Vivanusa.com - Seperti yang kita ketahui sebelumnya kasus dugaan penistaan agama oleh Ahok sudah mulai di ujung tanduk dan dalam 2 minggu kedepan akan diketahui apa hasilnya. Namun sambil menunggu itu semua, mari kita baca sedikit surat dari seorang Kandidat PhD USyd Australia yang bernama Meilanie Buitenzorgy.

Tulisannya cukup panjang dan jelas, ditulis dalam laman Kompasiana dan tak lupa mencantumkan berbagai sumber data yang diambilnya.

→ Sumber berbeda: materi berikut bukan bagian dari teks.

/-- After a move either the command has completed, with a code that is not BadCommand, or it goes on with less of the
payload. -/
theorem InflateMove.goes_on {x : LzCursor} {s t : State} (h : InflateMove x s t) :
    (t.engine = .idle ∧ t.busy = false ∧ t.done = true ∧ t.err ≠ .badCommand) ∨
      ∃ y : LzCursor, t.engine = .inflating y ∧ y.base = x.base ∧ y.pay = x.pay ∧ y.dst = x.dst ∧ y.len = x.len ∧
        y.skip = x.skip ∧ y.tab = x.tab ∧ y.w ≤ x.w ∧ x.c < y.c ∧ y.c ≤ 8 * x.pay ∧ t.busy = s.busy ∧
        t.done = s.done := by
  have after : ∀ (r : Written) (b : Bool) (n j : Nat), 0 < n → n ≤ x.left → 8 * j ≤ x.left - n →
      r.cur = { x with c := x.c + n + 8 * j, w := r.cur.w } → r.cur.w ≤ x.w →
      ((afterCode r b s).engine = .idle ∧ (afterCode r b s).busy = false ∧ (afterCode r b s).done = true ∧
        (afterCode r b s).err ≠ .badCommand) ∨
      ∃ y : LzCursor, (afterCode r b s).engine = .inflating y ∧ y.base = x.base ∧ y.pay = x.pay ∧ y.dst = x.dst ∧
        y.len = x.len ∧ y.skip = x.skip ∧ y.tab = x.tab ∧ y.w ≤ x.w ∧ x.c < y.c ∧ y.c ≤ 8 * x.pay ∧
        (afterCode r b s).busy = s.busy ∧ (afterCode r b s).done = s.done := by
    intro r b n j hn hl hj hr hw
    simp only [LzCursor.left] at hl hj
    obtain ⟨-, h⟩ | ⟨-, h⟩ := afterCode_cases r b s <;> rw [h]
    · refine .inr ⟨_, rfl, ?_⟩
      have hc : r.cur.c = x.c + n + 8 * j := by rw [hr]
      refine ⟨by rw [hr], by rw [hr], by rw [hr], by rw [hr], by rw [hr], by rw [hr], hw, ?_, ?_, rfl, rfl⟩
      · rw [show ({ r.cur with atMatch := b } : LzCursor).c = r.cur.c from rfl, hc]; omega
      · rw [show ({ r.cur with atMatch := b } : LzCursor).c = r.cur.c from rfl, hc]; omega
    · exact .inl ⟨rfl, rfl, rfl, by simp⟩
  cases h with
  | finish h => exact .inl ⟨rfl, rfl, rfl, by simp [finishInflate]⟩
  | corrupt h => exact .inl ⟨rfl, rfl, rfl, by simp⟩
  | control h hl =>
    simp only [LzCursor.left] at hl
    exact .inr ⟨_, rfl, rfl, rfl, rfl, rfl, rfl, rfl, le_refl _, by simp only []; omega, by simp only []; omega, rfl, rfl⟩
  | literal h n count hn hl =>
    obtain ⟨j, hw, hj, hc⟩ := literalRun_cur count { x with c := x.c + n } s.mem
    simp only [LzCursor.left] at hw hj hl
    refine after _ _ n j hn hl (by simp only [LzCursor.left]; omega) (by rw [hc]) ?_
    rw [hc]; exact Nat.sub_le _ _
  | copy h n len off hn hl ho =>
    obtain ⟨j, hw, hc⟩ := copyRun_cur off len { x with c := x.c + n } s.mem
    refine after _ _ n 0 hn hl (by omega) (by rw [hc]; rfl) ?_
    rw [hc]; exact Nat.sub_le _ _

/-- A move of an LZ_DECODE keeps the form of M and writes no byte outside `[dst, dst + w)` (R121, R168). -/
theorem InflateMove.memory {x : LzCursor} {s t : State} (h : InflateMove x s t) (hm : Memory.wf s.mem = true) :
    Memory.wf t.mem = true ∧ ∀ a, ¬(x.dst ≤ a ∧ a < x.dst + x.w) → Memory.read t.mem a = Memory.read s.mem a := by
  cases h with
  | finish h => exact ⟨hm, fun _ _ => rfl⟩
  | corrupt h => exact ⟨hm, fun _ _ => rfl⟩
  | control h hl => exact ⟨hm, fun _ _ => rfl⟩
  | literal h n count hn hl =>
    obtain ⟨j, -, hw, -, -, -, -, hwf, hr⟩ := literalRun_frame count { x with c := x.c + n } s.mem hm
    rw [afterCode_mem]
    exact ⟨hwf, fun a ha => hr a fun h => ha ⟨by have := h.1; simp only [] at this hw; omega, h.2⟩⟩
  | copy h n len off hn hl ho =>
    obtain ⟨j, hw, -, -, hwf, hr⟩ := copyRun_frame off len { x with c := x.c + n } s.mem hm
    rw [afterCode_mem]
    exact ⟨hwf, fun a ha => hr a fun h => ha ⟨by have := h.1; simp only [] at this hw; omega, h.2⟩⟩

Untuk lebih jelasnya silahkan simak surat terbukanya untuk Ahok dibawah ini :

Dear Ahok,

Apakabar lo hari ini?

Langsung saja Hok. Sebetulnya, tidaklah sulit membuktikan bahwa elo gak salah dalam kasus dugaan penistaan agama di Pulau Seribu. Ada banyak bukti bahwa elo gak bisa disalahkan secara hukum. Bukti-bukti ini bahkan akan menampar pihak-pihak yang sekarang sedang mendiskreditkan elo.

Pihak-pihak tersebut mem-framing seolah-olah dalam pidato itu, elo sedang menafsirkan Al Maidah 51.

Padahal, ketika elo mengatakan “…. Bapak-Ibu dibohongi pakai Al Maidah 51…..”, sesungguhnya elo hanya sekedar menyampaikan FAKTA, bukan menafsirkan ayat. Fakta bahwa Al Maidah 51 memang hanya digunakan sebagai alat kepentingan politik oleh Parpol-parpol Islam. Fakta bahwa di berbagai daerah di pelosok Indonesia, bahkan di daerah mayoritas muslim, parpol-parpol Islam malah mengusung, bahkan memenangkan calon-calon kepala daerah non-Muslim melawan kandidat-kandidat Muslim. Ini bukti-buktinya:

1) Tahun 2012, Partai Kebangkitan Bangsa (PKB) tega-teganya mengusung dan sukses memenangkan pasangan cagub-cawagub Cornelis (petahana) dan Christiandy Sandjaya, keduanya Nasrani, di Pilgub Kalimantan Barat yang mayoritas penduduknya (59%) beragama Islam. Sumber

2) Tahun 2015, Partai Keadilan Sejahtera (PKS) dan Partai Kebangkitan Bangsa (PKB) nekad mengusung dan memenangkan seorang PENDETA Nasrani-Tionghoa, Thes Hendrata, di pilbup Kabupaten Kepulauan Sula yang mayoritas penduduknya (96.94%) beragama Islam. Dua pasang kandidat lawannya seluruhnya beragama Islam. Sumber 1 dan 2

3) Tahun 2015, PKB mengusung dan memenangkan Danny Missy (Nasrani) di pilbup Halmahera Barat (Nasrani 59.15%, Islam 40.73%). Sumber

4) Tahun ini, PKS, PAN dan PBB mengusung Paulus Kastanya (Nasrani) di pemilihan walikota Ambon (Nasrani 48%, Islam 34%). Sumber

Keempat kasus ini hanyalah contoh yang bisa gw bantu telusuri di internet, faktanya mungkin lebih banyak lagi kasus parpol Islam mengusung calon non-Muslim di Pilkada.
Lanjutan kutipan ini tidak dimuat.